Work instructions:
Copy out every line of the data that has the word "abandonTagOp" somewhere in it.

Stored items
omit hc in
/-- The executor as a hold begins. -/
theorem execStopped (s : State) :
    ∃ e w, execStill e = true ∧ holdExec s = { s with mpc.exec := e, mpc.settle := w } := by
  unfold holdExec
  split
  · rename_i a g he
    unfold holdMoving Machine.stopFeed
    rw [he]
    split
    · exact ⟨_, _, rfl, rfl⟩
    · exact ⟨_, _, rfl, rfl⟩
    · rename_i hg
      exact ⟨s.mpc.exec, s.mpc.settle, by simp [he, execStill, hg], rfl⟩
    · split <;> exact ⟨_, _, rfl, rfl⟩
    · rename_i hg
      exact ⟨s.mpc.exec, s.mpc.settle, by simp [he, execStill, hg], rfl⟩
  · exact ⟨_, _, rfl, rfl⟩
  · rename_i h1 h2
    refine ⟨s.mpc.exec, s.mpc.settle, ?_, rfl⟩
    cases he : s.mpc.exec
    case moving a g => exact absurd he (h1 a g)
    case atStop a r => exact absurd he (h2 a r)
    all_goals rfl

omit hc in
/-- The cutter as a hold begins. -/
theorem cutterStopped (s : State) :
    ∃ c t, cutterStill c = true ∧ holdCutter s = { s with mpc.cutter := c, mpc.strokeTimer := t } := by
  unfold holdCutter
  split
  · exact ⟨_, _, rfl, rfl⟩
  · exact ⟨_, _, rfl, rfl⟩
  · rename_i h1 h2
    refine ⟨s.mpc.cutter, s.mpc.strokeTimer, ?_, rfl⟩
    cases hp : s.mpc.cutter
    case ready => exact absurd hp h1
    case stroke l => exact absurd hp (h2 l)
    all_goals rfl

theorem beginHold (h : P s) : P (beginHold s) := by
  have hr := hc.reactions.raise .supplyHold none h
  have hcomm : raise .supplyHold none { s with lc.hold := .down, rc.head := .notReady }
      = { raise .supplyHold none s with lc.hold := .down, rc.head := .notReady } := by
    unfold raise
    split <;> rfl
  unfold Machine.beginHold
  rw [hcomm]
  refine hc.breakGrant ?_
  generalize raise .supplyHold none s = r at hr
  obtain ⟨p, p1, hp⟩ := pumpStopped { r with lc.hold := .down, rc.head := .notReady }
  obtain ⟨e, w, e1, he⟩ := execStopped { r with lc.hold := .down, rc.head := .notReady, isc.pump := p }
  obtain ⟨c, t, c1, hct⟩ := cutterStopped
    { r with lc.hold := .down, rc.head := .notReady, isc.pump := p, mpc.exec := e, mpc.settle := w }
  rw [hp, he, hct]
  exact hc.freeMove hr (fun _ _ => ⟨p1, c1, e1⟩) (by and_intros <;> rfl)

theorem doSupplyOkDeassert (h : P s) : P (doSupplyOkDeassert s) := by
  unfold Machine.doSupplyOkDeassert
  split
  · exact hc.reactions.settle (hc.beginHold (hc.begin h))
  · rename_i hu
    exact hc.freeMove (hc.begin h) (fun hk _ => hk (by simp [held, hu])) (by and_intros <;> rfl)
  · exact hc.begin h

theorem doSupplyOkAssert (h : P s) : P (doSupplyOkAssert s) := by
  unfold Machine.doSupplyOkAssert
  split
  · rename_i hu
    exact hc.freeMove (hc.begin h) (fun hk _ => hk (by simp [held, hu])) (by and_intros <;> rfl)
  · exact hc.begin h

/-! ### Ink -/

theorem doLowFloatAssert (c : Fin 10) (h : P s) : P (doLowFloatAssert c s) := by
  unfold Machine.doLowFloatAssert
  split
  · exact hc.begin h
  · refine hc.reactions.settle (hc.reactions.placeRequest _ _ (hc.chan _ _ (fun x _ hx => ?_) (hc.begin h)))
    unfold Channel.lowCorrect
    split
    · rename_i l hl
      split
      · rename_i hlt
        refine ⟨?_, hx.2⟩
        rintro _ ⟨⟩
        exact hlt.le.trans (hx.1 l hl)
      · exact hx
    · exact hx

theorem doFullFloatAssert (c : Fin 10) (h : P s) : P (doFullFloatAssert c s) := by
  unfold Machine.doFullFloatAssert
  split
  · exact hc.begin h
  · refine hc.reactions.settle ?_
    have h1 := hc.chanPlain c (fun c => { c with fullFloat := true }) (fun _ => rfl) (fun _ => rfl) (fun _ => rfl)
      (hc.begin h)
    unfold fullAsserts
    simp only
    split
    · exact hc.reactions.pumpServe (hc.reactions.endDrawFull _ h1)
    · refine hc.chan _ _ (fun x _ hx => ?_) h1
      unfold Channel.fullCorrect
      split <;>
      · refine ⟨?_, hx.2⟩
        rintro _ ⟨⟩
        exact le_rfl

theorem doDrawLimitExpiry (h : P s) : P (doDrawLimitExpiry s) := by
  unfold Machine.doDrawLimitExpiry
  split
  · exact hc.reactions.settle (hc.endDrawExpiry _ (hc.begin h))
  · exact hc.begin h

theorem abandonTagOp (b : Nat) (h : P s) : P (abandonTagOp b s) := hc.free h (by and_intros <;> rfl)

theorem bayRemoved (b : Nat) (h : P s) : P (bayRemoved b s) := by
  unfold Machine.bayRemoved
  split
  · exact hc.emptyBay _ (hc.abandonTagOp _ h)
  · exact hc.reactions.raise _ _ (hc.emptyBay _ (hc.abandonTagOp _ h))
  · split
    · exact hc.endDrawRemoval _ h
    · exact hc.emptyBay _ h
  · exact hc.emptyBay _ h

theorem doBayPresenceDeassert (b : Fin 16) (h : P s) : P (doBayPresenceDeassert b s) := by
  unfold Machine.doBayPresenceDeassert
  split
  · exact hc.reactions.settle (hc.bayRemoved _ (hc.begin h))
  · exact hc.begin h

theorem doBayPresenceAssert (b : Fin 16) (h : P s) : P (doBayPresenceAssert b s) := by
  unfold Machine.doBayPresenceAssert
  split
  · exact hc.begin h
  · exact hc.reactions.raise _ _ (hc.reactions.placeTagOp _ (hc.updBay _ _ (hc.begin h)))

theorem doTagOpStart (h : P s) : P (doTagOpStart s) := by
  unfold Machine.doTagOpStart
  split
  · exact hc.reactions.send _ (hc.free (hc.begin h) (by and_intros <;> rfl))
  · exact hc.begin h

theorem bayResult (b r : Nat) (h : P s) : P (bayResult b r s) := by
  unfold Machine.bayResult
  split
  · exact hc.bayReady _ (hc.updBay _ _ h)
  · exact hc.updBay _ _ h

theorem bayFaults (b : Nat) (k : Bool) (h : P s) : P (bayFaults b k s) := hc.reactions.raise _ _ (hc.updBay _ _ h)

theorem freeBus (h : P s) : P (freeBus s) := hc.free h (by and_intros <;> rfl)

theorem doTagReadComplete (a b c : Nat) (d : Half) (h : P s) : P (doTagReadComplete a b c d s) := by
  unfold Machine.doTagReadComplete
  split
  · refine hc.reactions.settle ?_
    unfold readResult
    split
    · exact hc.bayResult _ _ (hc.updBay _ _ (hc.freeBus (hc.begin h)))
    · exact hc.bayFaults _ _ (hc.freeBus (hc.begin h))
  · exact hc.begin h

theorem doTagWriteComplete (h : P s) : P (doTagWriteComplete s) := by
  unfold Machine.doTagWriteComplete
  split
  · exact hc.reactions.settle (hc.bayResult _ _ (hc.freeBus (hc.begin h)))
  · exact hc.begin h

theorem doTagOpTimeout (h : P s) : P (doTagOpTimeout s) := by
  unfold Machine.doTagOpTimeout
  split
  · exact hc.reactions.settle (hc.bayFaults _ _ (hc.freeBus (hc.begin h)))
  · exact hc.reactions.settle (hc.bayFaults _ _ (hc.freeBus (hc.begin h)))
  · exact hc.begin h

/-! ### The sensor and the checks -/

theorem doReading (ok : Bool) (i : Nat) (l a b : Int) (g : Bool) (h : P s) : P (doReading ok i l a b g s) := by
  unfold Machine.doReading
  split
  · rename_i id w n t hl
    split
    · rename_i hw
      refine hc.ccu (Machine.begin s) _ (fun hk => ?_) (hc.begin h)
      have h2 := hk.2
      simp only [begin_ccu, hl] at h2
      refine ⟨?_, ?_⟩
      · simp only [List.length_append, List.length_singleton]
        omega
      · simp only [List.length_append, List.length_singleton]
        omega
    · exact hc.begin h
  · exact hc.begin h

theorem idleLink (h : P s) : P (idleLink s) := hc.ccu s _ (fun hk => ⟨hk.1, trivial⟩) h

Response to this task:
theorem abandonTagOp (b : Nat) (h : P s) : P (abandonTagOp b s) := hc.free h (by and_intros <;> rfl)
  · exact hc.emptyBay _ (hc.abandonTagOp _ h)
  · exact hc.reactions.raise _ _ (hc.emptyBay _ (hc.abandonTagOp _ h))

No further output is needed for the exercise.